The lawsuit was filed hours after the dismissal of another Arizona election lawsuit that contested the use of Sharpie markers in completing Election Day ballots in Maricopa County. Even though election officials have said voting with a Sharpie would not invalidate a ballot, many social media users in the controversy known as #Sharpiegate have claimed their ballots had been invalidated because they were told to use the markers.
Hobbs spokeswoman Sophia Solis said the secretary of state’s office is still reviewing the lawsuit, but added that the latest lawsuit “is seemingly a repackaged ‘Sharpiegate’ lawsuit.”
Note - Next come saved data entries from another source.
-- ==== Sys2Proof/Machine/SchedOps.lean ====
section
/-! DEFINITION. The Forester and the sync units as shared operations: choosing threads, tokens, ending a job, sync
objects and their monitors (spec/12 R381-R411). -/

namespace Sys2Proof.Machine

/-! ### Threads -/

def Thread.op (t : Thread) (k : Nat) : Word :=
  if k = 0 then t.o0 else if k = 1 then t.o1 else if k = 2 then t.o2 else t.o3

/-- An operand filled: its value, its ARRIVED bit, and whether a WAIT or SEND token filled it (R383, R386). -/
def Thread.fill (t : Thread) (k : Nat) (v : Word) (src : Bool) : Thread :=
  let t := if k = 0 then { t with o0 := v } else if k = 1 then { t with o1 := v }
    else if k = 2 then { t with o2 := v } else { t with o3 := v }
  { t with arr := t.arr ||| 2 ^ k, tokSrc := setBits t.tokSrc k 1 (if src then 1 else 0) }

/-- Every needed operand has arrived. -/
def Thread.met (t : Thread) : Bool := t.need &&& t.arr == t.need

/-- The deadline of a thread's job in ticks. -/
def Dev.deadOf (d : Dev) (h : Nat) : Option Nat := (d.job (d.thr h).job).deadTick

/-- A thread is urgent (R391 rule 1). -/
def Dev.urgent (d : Dev) (tick h : Nat) : Bool :=
  match d.deadOf h with
  | some D => decide (D ≤ tick + d.cfgF .FOR_CFG [cluOf h] 0 32)
  | none => false

/-- Which of two threads comes first for a core, and by which rule of R391. -/
def Dev.outranks (d : Dev) (tick core a b : Nat) : Nat × Bool :=
  let ua := d.urgent tick a
  let ub := d.urgent tick b
  let da := (d.deadOf a).getD (2 ^ 64)
  let db := (d.deadOf b).getD (2 ^ 64)
  let ta := d.thr a
  let tb := d.thr b
  let fa := ta.last == some core
  let fb := tb.last == some core
  if ua != ub then (1, ua)
  else if ua && da != db then (1, decide (da < db))
  else if fa != fb then (2, fa)
  else if da != db then (3, decide (da < db))
  else if ta.prio != tb.prio then (4, decide (ta.prio > tb.prio))
  else if ta.readyAt != tb.readyAt then (5, decide (ta.readyAt < tb.readyAt))
  else (6, decide (a < b))

/-- A thread may be chosen for a core (R390, R558, R618). -/
def Dev.eligible (d : Dev) (core h : Nat) : Bool :=
  let t := d.thr h
  t.st == .ready && (t.pin == none || t.pin == some core) && !(d.job t.job).halted && d.coreHere core

/-- The first by R391 of a list of threads for a core. -/
def Dev.firstOf (d : Dev) (tick core : Nat) : List Nat → Option Nat
  | [] => none
  | h :: r =>
    match d.firstOf tick core r with
    | none => some h
    | some g => some (if (d.outranks tick core h g).2 then h else g)

/-- The same, with the rule that decided it against the one that comes next (R391, R416). -/
def Dev.bestOf (d : Dev) (tick core : Nat) (l : List Nat) : Option (Nat × Nat) :=
  (d.firstOf tick core l).map fun h =>
    (h, match d.firstOf tick core (l.filter (· != h)) with | some g => (d.outranks tick core h g).1 | none => 0)

/-- The handles of a cluster's slots in use. -/
def Dev.slotsOf (d : Dev) (n : Nat) : List Nat := (d.threads.map (·.1)).filter fun h => cluOf h == n

/-- A running thread leaves its core; clk with a thread RUNNING are counted (R419). -/
def Dev.leaveCore (d : Dev) (now core : Nat) : Dev :=
  let s := (d.core core).sq
  if s.cur.isSome then
    (d.bump .CORE_SQ_RUN [core] ((now - s.runAt) / clkT)).modSq core fun s => { s with cur := none, resv := none }
  else d

/-- A core is clock-gated in FNEXT, whose result goes to rd: the cycle CSR stands (R375, R389). -/
def Seq.gate (s : Seq) (now rd : Nat) : Seq :=
  { s with gated := some rd, runAt := now, cycle := s.cycle + if s.gated.isSome then 0 else (now - s.cycAt) / clkT }

/-- FNEXT completes: the thread in the local slot runs, its CTX goes to rd (R389, R416). -/
def Dev.fnextTake (d : Dev) (now core rd : Nat) : Dev :=
  match (d.core core).sq.loc with
  | none => d
  | some h =>
    let t := d.thr h
    let n := cluOfCore core
    let w := (now - t.readyAt) / (10 * nsT)
    let d := (d.modThr h fun t => { t with st := .running, last := some core }).modSq core fun s =>
      { s with loc := none, cur := some h, ran := some t.job, gated := none, runAt := now, mAt := now,
               cycAt := if s.gated.isSome then now else s.cycAt
               x := if rd = 0 then s.x else s.x.put 0 rd t.ctx }
    let d := (d.bump .FOR_PICK [n]).bump .FOR_WAITSUM [n] w
    d.wr .FOR_WAITMAX [n] (max (d.rd .FOR_WAITMAX [n]) (min w 0xFFFFFFFF))

/-- One core's local slot brought to its current choice (R392). A core waiting in FNEXT takes it at once (R389). -/
def Dev.fillSlot (d : Dev) (now core : Nat) : Dev :=
  let tick := now / usT
  let n := cluOfCore core
  let cands := (d.slotsOf n).filter (d.eligible core)
  let s := (d.core core).sq
  let pool := match s.loc with | some o => o :: cands | none => cands
  match d.bestOf tick core pool with
  | none => d
  | some (h, rule) =>
    if s.loc = some h then d
    else
      let d := match s.loc with | some o => d.modThr o fun t => { t with st := .ready } | none => d
      let d := (d.modThr h fun t => { t with st := .local_ }).modSq core fun s => { s with loc := some h }
      let d := if rule = 2 then d.bump .FOR_AFF [n] else if rule = 1 then d.bump .FOR_URG [n] else d
      match s.gated with
      | some rd => (d.bump .CORE_SQ_IDLE [core] ((now - s.runAt) / clkT)).fnextTake now core rd
      | none => d
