-- ==== Sys2Proof/Machine/Seq.lean ====
section
/-! DEFINITION. The sequencers' commands but for loads and stores: engine issue, threads, tokens, sync operations, the delay
list, ends of threads and jobs, and cluster power states (spec/12). -/

namespace Sys2Proof.Machine

/-! ### Engine issue (R378 to R380) -/

/-- NX.ISSUE.ME: the token is asked for by SIG of word 0. -/
def execNxIssueMe (q : Sq) (w : BitVec 32) (rs1 rs2 : Word) (s : State) : Out1 :=
  s.runAt fun now d => d.nx now q w 0x0B 0 (nxOk w 0x30 false false true) fun d =>
    d.issue now q.core .me 0 { w0 := rs1, w1 := rs2, tok := bitAt rs1.toNat 31, k := nxK w }

/-- NX.ISSUE.VE: the token is asked for by SIG of word 0. -/
def execNxIssueVe (q : Sq) (w : BitVec 32) (rs1 rs2 : Word) (s : State) : Out1 :=
  s.runAt fun now d => d.nx now q w 0x0B 1 (nxOk w 0x30 false false true) fun d =>
    d.issue now q.core .ve 0 { w0 := rs1, w1 := rs2, tok := bitAt rs1.toNat 31, k := nxK w }

/-- NX.ISSUE.GE: a 64-byte gather descriptor is copied. -/
def execNxIssueGe (q : Sq) (w : BitVec 32) (rs1 : Word) (s : State) : Out1 :=
  s.runAt fun now d => d.nx now q w 0x0B 2 (nxOk w 0x70 false true true) fun d =>
    d.issue now q.core .ge 1 { off := rs1.toNat, tok := bitAt w.toNat 31, k := nxK w }

/-- NX.ISSUE.MQ: a 64-byte GMERGE descriptor is copied. -/
def execNxIssueMq (q : Sq) (w : BitVec 32) (rs1 : Word) (s : State) : Out1 :=
  s.runAt fun now d => d.nx now q w 0x0B 5 (nxOk w 0x70 false true true) fun d =>
    d.issue now q.core .mq 1 { off := rs1.toNat, tok := bitAt w.toNat 31, k := nxK w }

/-- 64-byte units of the record of a stream command (R282). -/
def seRecord (cmd : Nat) : Nat := if cmd = 3 then 0 else if cmd = 4 then 2 else 1

/-- NX.ISSUE.SE0 and NX.ISSUE.SE1: CMD is 1 to 4, and DISARM names x0. -/
def execNxIssueSe (q : Sq) (w : BitVec 32) (rs1 : Word) (s : State) : Out1 :=
  s.runAt fun now d =>
    let e := if nxIs w 0x0B 3 then 0 else 1
    let cmd := nxF w 25 4
    d.nx now q w 0x0B (3 + e) (nxOk w 0x7F (cmd == 3) true true && 1 ≤ cmd && cmd ≤ 4) fun d =>
      d.issue now q.core (.se e) (seRecord cmd)
        { cmd := cmd, off := rs1.toNat, tok := bitAt w.toNat 31, k := nxK w }

/-- A place frees in a full queue, and the waiting issue completes (R379). -/
def execEngineQueueSpace (c : Nat) (s : State) : Out1 :=
  s.runAt fun now d =>
    match (d.core c).sq.stall with
    | none => d
    | some (n, x) =>
      let e := Eng.ofNum (n % 8)
      if d.hasPlace c e then
        let f := (d.modSq c fun s => { s with stall := none }).meetRecord c (64 * (n / 8)) x
        if f.2 then f.1.endMet now (clmAt c x.off) x.job
        else
          let x := if n / 8 = 0 then x else f.1.copyRecord c (64 * (n / 8)) x
          ((f.1.bump .CORE_SQ_ISSUE [c]).place c e x).coreAfter now c
      else d

/-! ### Threads and tokens (R382 to R389) -/

/-- NX.PARK: the thread goes on, or enters WAIT and its core traps with mcause 24. -/
def execNxPark (q : Sq) (w : BitVec 32) (rs1 : Word) (s : State) : Out1 :=
  s.runAt fun now d => d.nx now q w 0x2B 0 (nxOk w 0 false true true) fun d =>
    match (d.core q.core).sq.cur with
    | none => d
    | some h =>
      let t := { d.thr h with need := bitsOf rs1.toNat 0 4 }
      if t.met then d.modThr h fun _ => t
      else
        d.afterStores now q.core fun d =>
          let watch := if t.watched then some (d.watchTick now t.job) else none
          (d.modThr h fun _ => { t with st := .wait, watch := watch }).trapCore now q.core 24

/-- NX.TGET with POLL 0: the operand is read and cleared; after a WAIT or SEND token the L1 is invalidated (R386). -/
def execNxTget (q : Sq) (w : BitVec 32) (s : State) : Out1 :=
  s.runAt fun now d =>
    if bitAt w.toNat 27 then d
    else d.nx now q w 0x2B 1 (nxOk w 7 true true false) fun d =>
      match (d.core q.core).sq.cur with
      | none => d
      | some h =>
        let t := d.thr h
        let k := nxF w 25 2
        if bitAt t.arr k then
          let d := if bitAt t.tokSrc k then d.l1Clear q.core else d
          (d.modThr h fun t => { t with arr := setBits t.arr k 1 0, tokSrc := setBits t.tokSrc k 1 0 }).setX q.core (nxRd w) (t.op k)
        else d.setX q.core (nxRd w) 0

/-- NX.TGET with POLL 1: the ARRIVED bits (R386). -/
def execNxTgetPoll (q : Sq) (w : BitVec 32) (s : State) : Out1 :=
  s.runAt fun now d =>
    if !bitAt w.toNat 27 then d
    else d.nx now q w 0x2B 1 (nxOk w 7 true true false) fun d =>
      match (d.core q.core).sq.cur with
      | none => d
      | some h => d.setX q.core (nxRd w) (BitVec.ofNat 64 (d.thr h).arr)
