-- ==== Sys2Proof/Machine/Remote.lean ====
section
/-! DEFINITION. Remote operations: RD, WR, AT and SYNC at the target, and their responses at the requester (spec/12 R408, spec/15 R517
to R525). -/

namespace Sys2Proof.Machine

/-! ### RD and WR at the target (R520, R521, R523) -/

/-- An access keeps within a 4 KiB page and the limit of a message (R520). -/
def Dev.dataFits (d : Dev) (a n : Nat) : Bool := decide (1 ≤ n) && n ≤ min 4096 (d.payloadMax - 64) && a % 4096 + n ≤ 4096

/-- A RD breaks its layout. -/
def Dev.rdBad (d : Dev) (b : List Byte) : Bool :=
  decide (b.length < 12) || (b.drop 12).any (· != 0) || recNum b 0 8 % 8 != 0 || recNum b 8 4 % 8 != 0 ||
  !d.dataFits (recNum b 0 8) (recNum b 8 4)

/-- A WR breaks its layout. -/
def Dev.wrBad (d : Dev) (b : List Byte) : Bool :=
  decide (b.length < 24) || recNum b 12 4 != 0 || b.length != 24 + recNum b 8 4 || !d.dataFits (recNum b 0 8) (recNum b 8 4)

/-- How a held remote request is known to a drain. -/
def remoteId (src tag : Nat) : Nat := 2 ^ 46 + src + 4096 * tag

/-- A RD of a range waits at its target: a drain holds it (R564), or the read waits at its lines (R427, R471 to R480). -/
def Dev.rdWaits (d : Dev) (a n : Nat) : Bool := d.heldRange a n || d.readWait d.fabPart a n != 0

/-- The same of a WR. -/
def Dev.wrWaits (d : Dev) (a n : Nat) : Bool := d.heldRange a n || d.writeWait d.fabPart a n != 0

/-- The request counted where a drain holds it. -/
def Dev.noteHeld (d : Dev) (src tag a n : Nat) : Dev := if d.heldRange a n then d.holdRange a n (remoteId src tag) else d

/-- A RD answered with data and marks. -/
def Dev.rdr (d : Dev) (now src tag : Nat) (bs : List Byte) (pm : Nat) : Dev :=
  d.respond src now 0x02 sOk tag (leBytes 8 pm ++ bs)

/-- What a RD's waits for an accumulator are kept under among the stalls of its core (R224); those of the host. -/
def rdStall : Nat := 7

/-- RD through a core's window (R203, R224, R440, R441): true where the read failed twice, which is answered as poisoned and ends no job
(R207, R610). -/
def Dev.rdWin (d : Dev) (now src tag c off n : Nat) (det : Det) : Dev × Bool :=
  if d.winOff c then ((d.bump .CLU_OFFACC [cluOfCore c]).rdr now src tag (List.replicate n 0) 0, false)
  else
    let r := (d.stallEnd now c rdStall).winDetect c off det
    match r.1.winRead c off n with
    | some (bs, pm) => (r.1.rdr now src tag bs (if r.2 then pm ||| 1 else pm), r.2)
    | none => (r.1.respond src now 0x02 eRange tag [], r.2)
While the Trump campaign’s lawsuit doesn’t mention Sharpies, it does include a focus on how ink splotches on a ballot are handled by electronic tabulators and raises the possibility of overvotes.
Chanting “This isn’t over!” and “Stop the steal,” Trump supporters protested at state capitols across the country Saturday, refusing to accept defeat and echoing Trump’s allegations that the Democrats won by fraud.
At the Arizona Capitol in Phoenix, a crowd swelled to more than 1,000 within hours.
“It’s very suspicious that President Trump, with the red wave we’ve been seeing in Arizona, is struggling,” Kelli Ward, former state senator and chairwoman of the Arizona Republican Party, told pro-Trump demonstrators. “I want to know if there is any discrepancy with the numbers coming out of the machines.”